E. Acquisitions and Divestitures – In November 2014, Alcoa completed the acquisition of an aerospace jet engine components company, Firth Rixson, for $2,995 plus $130 in contingent consideration. The preliminary allocation of the purchase price at that time resulted in total assets of $3,470, including $1,898 in goodwill and $398 in intangibles, and $475 in total liabilities, including the $130 of contingent consideration. These amounts are subject to change upon further review by management, including consideration of a third-party valuation of the assets acquired and liabilities assumed. In the 2015 six-month period, Alcoa updated the estimated beginning balances of certain assets acquired, including a decrease to properties, plants, and equipment of $165, an increase to intangible assets of $396, and a decrease to goodwill of $116. These changes were based on management’s review of preliminary information from the in-progress third party valuation, which is expected to be completed in the third quarter of 2015. The intangible assets of $794 consist primarily of customer relationships and contracts, backlog, qualifications, and technology.

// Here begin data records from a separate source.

theorem execProgramMemoryWrite_kept {e : Fin 20} {i : Fin 16384} {v : Word} {s s₁ : State} (h : execProgramMemoryWrite e i v s = .next s₁) : Kept false s s₁ := by
  unfold execProgramMemoryWrite at h
  refine live_kept h (fun u _ => ?_)
  repeat' first | with_reducible assumption | with_reducible apply programWrite_kept | with_reducible apply Kept.ite | split

theorem execDataMemoryWrite_kept {e : Fin 20} {i : Fin 8192} {v : Word} {s s₁ : State} (h : execDataMemoryWrite e i v s = .next s₁) : Kept false s s₁ := by
  unfold execDataMemoryWrite at h
  refine live_kept h (fun u _ => ?_)
  repeat' first | with_reducible assumption | with_reducible apply dataWrite_kept | with_reducible apply Kept.ite | split

theorem execLoadDone_kept {e : Fin 20} {s s₁ : State} (h : execLoadDone e s = .next s₁) : Kept false s s₁ := by
  unfold execLoadDone at h
  refine live_kept h (fun u _ => ?_)
  repeat' first | with_reducible assumption | with_reducible apply loadDone_kept | with_reducible apply Kept.ite | split

theorem execEngineLoad_kept {qt : Bool} {w : Writer} {e : Fin 20} {route : Fin 256} {s s₁ : State} (h : execEngineLoad w e route s = .next s₁) : Kept qt s s₁ := by
  unfold execEngineLoad at h
  refine live_kept h (fun u _ => ?_)
  repeat' first | with_reducible assumption | with_reducible apply engineLoad_kept | with_reducible apply Kept.ite | split

theorem execStart_kept {qt : Bool} {w : Writer} {e : Fin 20} {s s₁ : State} (h : execStart w e s = .next s₁) : Kept qt s s₁ := by
  unfold execStart at h
  refine live_kept h (fun u _ => ?_)
  repeat' first | with_reducible assumption | with_reducible apply engineStart_kept | with_reducible apply Kept.ite | split

theorem execHaltAction_kept {qt : Bool} {w : Writer} {e : Fin 20} {s s₁ : State} (h : execHaltAction w e s = .next s₁) : Kept qt s s₁ := by
  unfold execHaltAction at h
  refine live_kept h (fun u _ => ?_)
  repeat' first | with_reducible assumption | with_reducible apply haltAction_kept | with_reducible apply Kept.ite | split

theorem execTraceArm_kept {qt : Bool} {e : Fin 20} {s s₁ : State} (h : execTraceArm e s = .next s₁) : Kept qt s s₁ := by
  unfold execTraceArm at h
  refine live_kept h (fun u _ => ?_)
  repeat' first | with_reducible assumption | with_reducible apply traceArm_kept | with_reducible apply Kept.ite | split

theorem execTraceStop_kept {qt : Bool} {e : Fin 20} {s s₁ : State} (h : execTraceStop e s = .next s₁) : Kept qt s s₁ := by
  unfold execTraceStop at h
  refine live_kept h (fun u _ => ?_)
  repeat' first | with_reducible assumption | with_reducible apply traceStop_kept | with_reducible apply Kept.ite | split

theorem execTraceForce_kept {qt : Bool} {e : Fin 20} {s s₁ : State} (h : execTraceForce e s = .next s₁) : Kept qt s s₁ := by
  unfold execTraceForce at h
  refine live_kept h (fun u _ => ?_)
  repeat' first | with_reducible assumption | with_reducible apply traceForce_kept | with_reducible apply Kept.ite | split

theorem execTraceDone_kept {qt : Bool} {e : Fin 20} {s s₁ : State} (h : execTraceDone e s = .next s₁) : Kept qt s s₁ := by
  unfold execTraceDone at h
  refine live_kept h (fun u _ => ?_)
  repeat' first | with_reducible assumption | with_reducible apply traceDone_kept | with_reducible apply Kept.ite | split

theorem execSwapGo_kept {qt : Bool} {w : Writer} {n : Fin 16} {v : Word} {s s₁ : State} (h : execSwapGo w n v s = .next s₁) : Kept qt s s₁ := by
  unfold execSwapGo at h
  refine live_kept h (fun u _ => ?_)
  repeat' first | with_reducible assumption | with_reducible apply swapWrite_kept | with_reducible apply Kept.ite | split

theorem execSwapCancel_kept {qt : Bool} {w : Writer} {n : Fin 16} {v : Word} {s s₁ : State} (h : execSwapCancel w n v s = .next s₁) : Kept qt s s₁ := by
  unfold execSwapCancel at h
  refine live_kept h (fun u _ => ?_)
  repeat' first | with_reducible assumption | with_reducible apply swapWrite_kept | with_reducible apply Kept.ite | split

theorem execSwapLoadDone_kept {n : Fin 16} {s s₁ : State} (h : execSwapLoadDone n s = .next s₁) : Kept false s s₁ := by
  unfold execSwapLoadDone at h
  refine live_kept h (fun u _ => ?_)
  repeat' first | with_reducible assumption | with_reducible apply swapLoadDone_kept | with_reducible apply Kept.ite | split

theorem execWaitckpTimeout_kept {qt : Bool} {n : Fin 16} {s s₁ : State} (h : execWaitckpTimeout n s = .next s₁) : Kept qt s s₁ := by
  unfold execWaitckpTimeout at h
  refine live_kept h (fun u _ => ?_)
  repeat' first | with_reducible assumption | with_reducible apply waitckpTimeout_kept | with_reducible apply Kept.ite | split

theorem execShadowMismatchEnd_kept {qt : Bool} {n : Fin 16} {s s₁ : State} (h : execShadowMismatchEnd n s = .next s₁) : Kept qt s s₁ := by
  unfold execShadowMismatchEnd at h
  refine live_kept h (fun u _ => ?_)
  repeat' first | with_reducible assumption | with_reducible apply shadowMismatch_kept | with_reducible apply Kept.ite | split

theorem execSwitch_kept {qt : Bool} {n : Fin 16} {s s₁ : State} (h : execSwitch n s = .next s₁) : Kept qt s s₁ := by
  unfold execSwitch at h
  refine live_kept h (fun u _ => ?_)
  repeat' first | with_reducible assumption | with_reducible apply swapSwitch_kept | with_reducible apply Kept.ite | split

theorem execSwapRelease_kept {qt : Bool} {n : Fin 16} {s s₁ : State} (h : execSwapRelease n s = .next s₁) : Kept qt s s₁ := by
  unfold execSwapRelease at h
  refine live_kept h (fun u _ => ?_)
  repeat' first | with_reducible assumption | with_reducible apply swapRelease_kept | with_reducible apply Kept.ite | split

theorem execUnretire_kept {qt : Bool} {e : Fin 32} {s s₁ : State} (h : execUnretire e s = .next s₁) : Kept qt s s₁ := by
  unfold execUnretire at h
  refine live_kept h (fun u _ => ?_)
  repeat' first | with_reducible assumption | with_reducible apply unretire_kept | with_reducible apply Kept.ite | split

theorem execRetire_kept {qt : Bool} {e : Fin 32} {s s₁ : State} (h : execRetire e s = .next s₁) : Kept qt s s₁ := by
  unfold execRetire at h
  refine live_kept h (fun u _ => ?_)
  repeat' first | with_reducible assumption | with_reducible apply retireAction_kept | with_reducible apply Kept.ite | split

theorem execUnretireDone_kept {e : Fin 20} {s s₁ : State} (h : execUnretireDone e s = .next s₁) : Kept false s s₁ := by
  unfold execUnretireDone at h
  refine live_kept h (fun u _ => ?_)
  repeat' first | with_reducible assumption | with_reducible apply unretireDone_kept | with_reducible apply Kept.ite | split

theorem execAdd_kept {qt : Bool} {e : Fin 20} {s s₁ : State} (h : execAdd e s = .next s₁) : Kept qt s s₁ := by
  unfold execAdd at h
  refine live_kept h (fun u _ => ?_)
  repeat' first | with_reducible assumption | with_reducible apply State.intRow_kept | with_reducible apply Kept.ite | split

theorem execSub_kept {qt : Bool} {e : Fin 20} {s s₁ : State} (h : execSub e s = .next s₁) : Kept qt s s₁ := by
  unfold execSub at h
  refine live_kept h (fun u _ => ?_)
  repeat' first | with_reducible assumption | with_reducible apply State.intRow_kept | with_reducible apply Kept.ite | split

theorem execAnd_kept {qt : Bool} {e : Fin 20} {s s₁ : State} (h : execAnd e s = .next s₁) : Kept qt s s₁ := by
  unfold execAnd at h
  refine live_kept h (fun u _ => ?_)
  repeat' first | with_reducible assumption | with_reducible apply State.intRow_kept | with_reducible apply Kept.ite | split

theorem execOr_kept {qt : Bool} {e : Fin 20} {s s₁ : State} (h : execOr e s = .next s₁) : Kept qt s s₁ := by
  unfold execOr at h
  refine live_kept h (fun u _ => ?_)
  repeat' first | with_reducible assumption | with_reducible apply State.intRow_kept | with_reducible apply Kept.ite | split

theorem execXor_kept {qt : Bool} {e : Fin 20} {s s₁ : State} (h : execXor e s = .next s₁) : Kept qt s s₁ := by
  unfold execXor at h
  refine live_kept h (fun u _ => ?_)
  repeat' first | with_reducible assumption | with_reducible apply State.intRow_kept | with_reducible apply Kept.ite | split

theorem execShl_kept {qt : Bool} {e : Fin 20} {s s₁ : State} (h : execShl e s = .next s₁) : Kept qt s s₁ := by
  unfold execShl at h
  refine live_kept h (fun u _ => ?_)
  repeat' first | with_reducible assumption | with_reducible apply State.intRow_kept | with_reducible apply Kept.ite | split

theorem execShr_kept {qt : Bool} {e : Fin 20} {s s₁ : State} (h : execShr e s = .next s₁) : Kept qt s s₁ := by
  unfold execShr at h
  refine live_kept h (fun u _ => ?_)
  repeat' first | with_reducible assumption | with_reducible apply State.intRow_kept | with_reducible apply Kept.ite | split

theorem execSar_kept {qt : Bool} {e : Fin 20} {s s₁ : State} (h : execSar e s = .next s₁) : Kept qt s s₁ := by
  unfold execSar at h
  refine live_kept h (fun u _ => ?_)
  repeat' first | with_reducible assumption | with_reducible apply State.intRow_kept | with_reducible apply Kept.ite | split

theorem execMul_kept {qt : Bool} {e : Fin 20} {s s₁ : State} (h : execMul e s = .next s₁) : Kept qt s s₁ := by
  unfold execMul at h
  refine live_kept h (fun u _ => ?_)
  repeat' first | with_reducible assumption | with_reducible apply State.intRow_kept | with_reducible apply Kept.ite | split

theorem execMulh_kept {qt : Bool} {e : Fin 20} {s s₁ : State} (h : execMulh e s = .next s₁) : Kept qt s s₁ := by
  unfold execMulh at h
  refine live_kept h (fun u _ => ?_)
  repeat' first | with_reducible assumption | with_reducible apply State.intRow_kept | with_reducible apply Kept.ite | split

theorem execMin_kept {qt : Bool} {e : Fin 20} {s s₁ : State} (h : execMin e s = .next s₁) : Kept qt s s₁ := by
  unfold execMin at h
  refine live_kept h (fun u _ => ?_)
  repeat' first | with_reducible assumption | with_reducible apply State.intRow_kept | with_reducible apply Kept.ite | split

theorem execMax_kept {qt : Bool} {e : Fin 20} {s s₁ : State} (h : execMax e s = .next s₁) : Kept qt s s₁ := by
  unfold execMax at h
  refine live_kept h (fun u _ => ?_)
  repeat' first | with_reducible assumption | with_reducible apply State.intRow_kept | with_reducible apply Kept.ite | split

theorem execLdi_kept {qt : Bool} {e : Fin 20} {s s₁ : State} (h : execLdi e s = .next s₁) : Kept qt s s₁ := by
  unfold execLdi at h
  refine live_kept h (fun u _ => ?_)
  repeat' first | with_reducible assumption | with_reducible apply State.ldiRow_kept | with_reducible apply Kept.ite | split

theorem execLdiH_kept {qt : Bool} {e : Fin 20} {s s₁ : State} (h : execLdiH e s = .next s₁) : Kept qt s s₁ := by
  unfold execLdiH at h
  refine live_kept h (fun u _ => ?_)
  repeat' first | with_reducible assumption | with_reducible apply State.ldiRow_kept | with_reducible apply Kept.ite | split

theorem execCmp_kept {qt : Bool} {e : Fin 20} {s s₁ : State} (h : execCmp e s = .next s₁) : Kept qt s s₁ := by
  unfold execCmp at h
  refine live_kept h (fun u _ => ?_)
  repeat' first | with_reducible assumption | with_reducible apply State.cmpRow_kept | with_reducible apply Kept.ite | split

theorem execLd_kept {qt : Bool} {e : Fin 20} {s s₁ : State} (h : execLd e s = .next s₁) : Kept qt s s₁ := by
  unfold execLd at h
  refine live_kept h (fun u _ => ?_)
  repeat' first | with_reducible assumption | with_reducible apply State.ldRow_kept | with_reducible apply Kept.ite | split

theorem execSt_kept {e : Fin 20} {s s₁ : State} (h : execSt e s = .next s₁) : Kept false s s₁ := by
  unfold execSt at h
  refine live_kept h (fun u _ => ?_)
  repeat' first | with_reducible assumption | with_reducible apply State.stRow_kept | with_reducible apply Kept.ite | split

theorem execBld_kept {qt : Bool} {e : Fin 20} {s s₁ : State} (h : execBld e s = .next s₁) : Kept qt s s₁ := by
  unfold execBld at h
  refine live_kept h (fun u _ => ?_)
  repeat' first | with_reducible assumption | with_reducible apply State.bldRow_kept | with_reducible apply Kept.ite | split

theorem execBst_kept {e : Fin 20} {s s₁ : State} (h : execBst e s = .next s₁) : Kept false s s₁ := by
  unfold execBst at h
  refine live_kept h (fun u _ => ?_)
  repeat' first | with_reducible assumption | with_reducible apply State.bstRow_kept | with_reducible apply Kept.ite | split

theorem execBmac_kept {qt : Bool} {e : Fin 20} {s s₁ : State} (h : execBmac e s = .next s₁) : Kept qt s s₁ := by
  unfold execBmac at h
  refine live_kept h (fun u _ => ?_)
  repeat' first | with_reducible assumption | with_reducible apply State.macRow_kept | with_reducible apply Kept.ite | split

theorem execBmsu_kept {qt : Bool} {e : Fin 20} {s s₁ : State} (h : execBmsu e s = .next s₁) : Kept qt s s₁ := by
  unfold execBmsu at h
  refine live_kept h (fun u _ => ?_)
  repeat' first | with_reducible assumption | with_reducible apply State.macRow_kept | with_reducible apply Kept.ite | split

theorem execBacc_kept {qt : Bool} {e : Fin 20} {s s₁ : State} (h : execBacc e s = .next s₁) : Kept qt s s₁ := by
  unfold execBacc at h
  refine live_kept h (fun u _ => ?_)
  repeat' first | with_reducible assumption | with_reducible apply State.baccRow_kept | with_reducible apply Kept.ite | split

theorem execBnorm_kept {qt : Bool} {e : Fin 20} {s s₁ : State} (h : execBnorm e s = .next s₁) : Kept qt s s₁ := by
  unfold execBnorm at h
  refine live_kept h (fun u _ => ?_)
  repeat' first | with_reducible assumption | with_reducible apply State.bnormRow_kept | with_reducible apply Kept.ite | split

theorem execBscale_kept {qt : Bool} {e : Fin 20} {s s₁ : State} (h : execBscale e s = .next s₁) : Kept qt s s₁ := by
  unfold execBscale at h
  refine live_kept h (fun u _ => ?_)
  repeat' first | with_reducible assumption | with_reducible apply State.bscaleRow_kept | with_reducible apply Kept.ite | split

theorem execBsat_kept {qt : Bool} {e : Fin 20} {s s₁ : State} (h : execBsat e s = .next s₁) : Kept qt s s₁ := by
  unfold execBsat at h
  refine live_kept h (fun u _ => ?_)
  repeat' first | with_reducible assumption | with_reducible apply State.bsatRow_kept | with_reducible apply Kept.ite | split

theorem execBsatV_kept {qt : Bool} {e : Fin 20} {s s₁ : State} (h : execBsatV e s = .next s₁) : Kept qt s s₁ := by
  unfold execBsatV at h
  refine live_kept h (fun u _ => ?_)
  repeat' first | with_reducible assumption | with_reducible apply State.bsatRow_kept | with_reducible apply Kept.ite | split

theorem execBint_kept {qt : Bool} {e : Fin 20} {s s₁ : State} (h : execBint e s = .next s₁) : Kept qt s s₁ := by
  unfold execBint at h
  refine live_kept h (fun u _ => ?_)
  repeat' first | with_reducible assumption | with_reducible apply State.bintRow_kept | with_reducible apply Kept.ite | split

theorem execBcvt_kept {qt : Bool} {e : Fin 20} {s s₁ : State} (h : execBcvt e s = .next s₁) : Kept qt s s₁ := by
  unfold execBcvt at h
  refine live_kept h (fun u _ => ?_)
  repeat' first | with_reducible assumption | with_reducible apply State.bcvtRow_kept | with_reducible apply Kept.ite | split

In March 2015, Alcoa completed the acquisition of an aerospace structural castings company, TITAL, for $204 (€188) in cash. TITAL, a privately held company with approximately 650 employees based in Germany, produces aluminum and titanium investment casting products for the aerospace and defense end markets. The purpose of this acquisition is to capture increasing demand for advanced jet engine components made of titanium, establish titanium-casting capabilities in Europe, and expand existing aluminum casting capacity. The assets and liabilities of this business were included within Alcoa’s Engineered Products and Solutions segment since the date of acquisition. Based on the preliminary allocation of the purchase price, goodwill of $123 was recorded for this transaction, none of which is estimated to be deductible for income tax purposes. The final allocation of the purchase price will be based on management’s best estimates, including a valuation of the assets acquired and liabilities assumed, which may result in the identification of other intangible assets, and other studies related to potential environmental and contingent liabilities. This transaction is subject to certain post-closing adjustments as defined in the purchase agreement.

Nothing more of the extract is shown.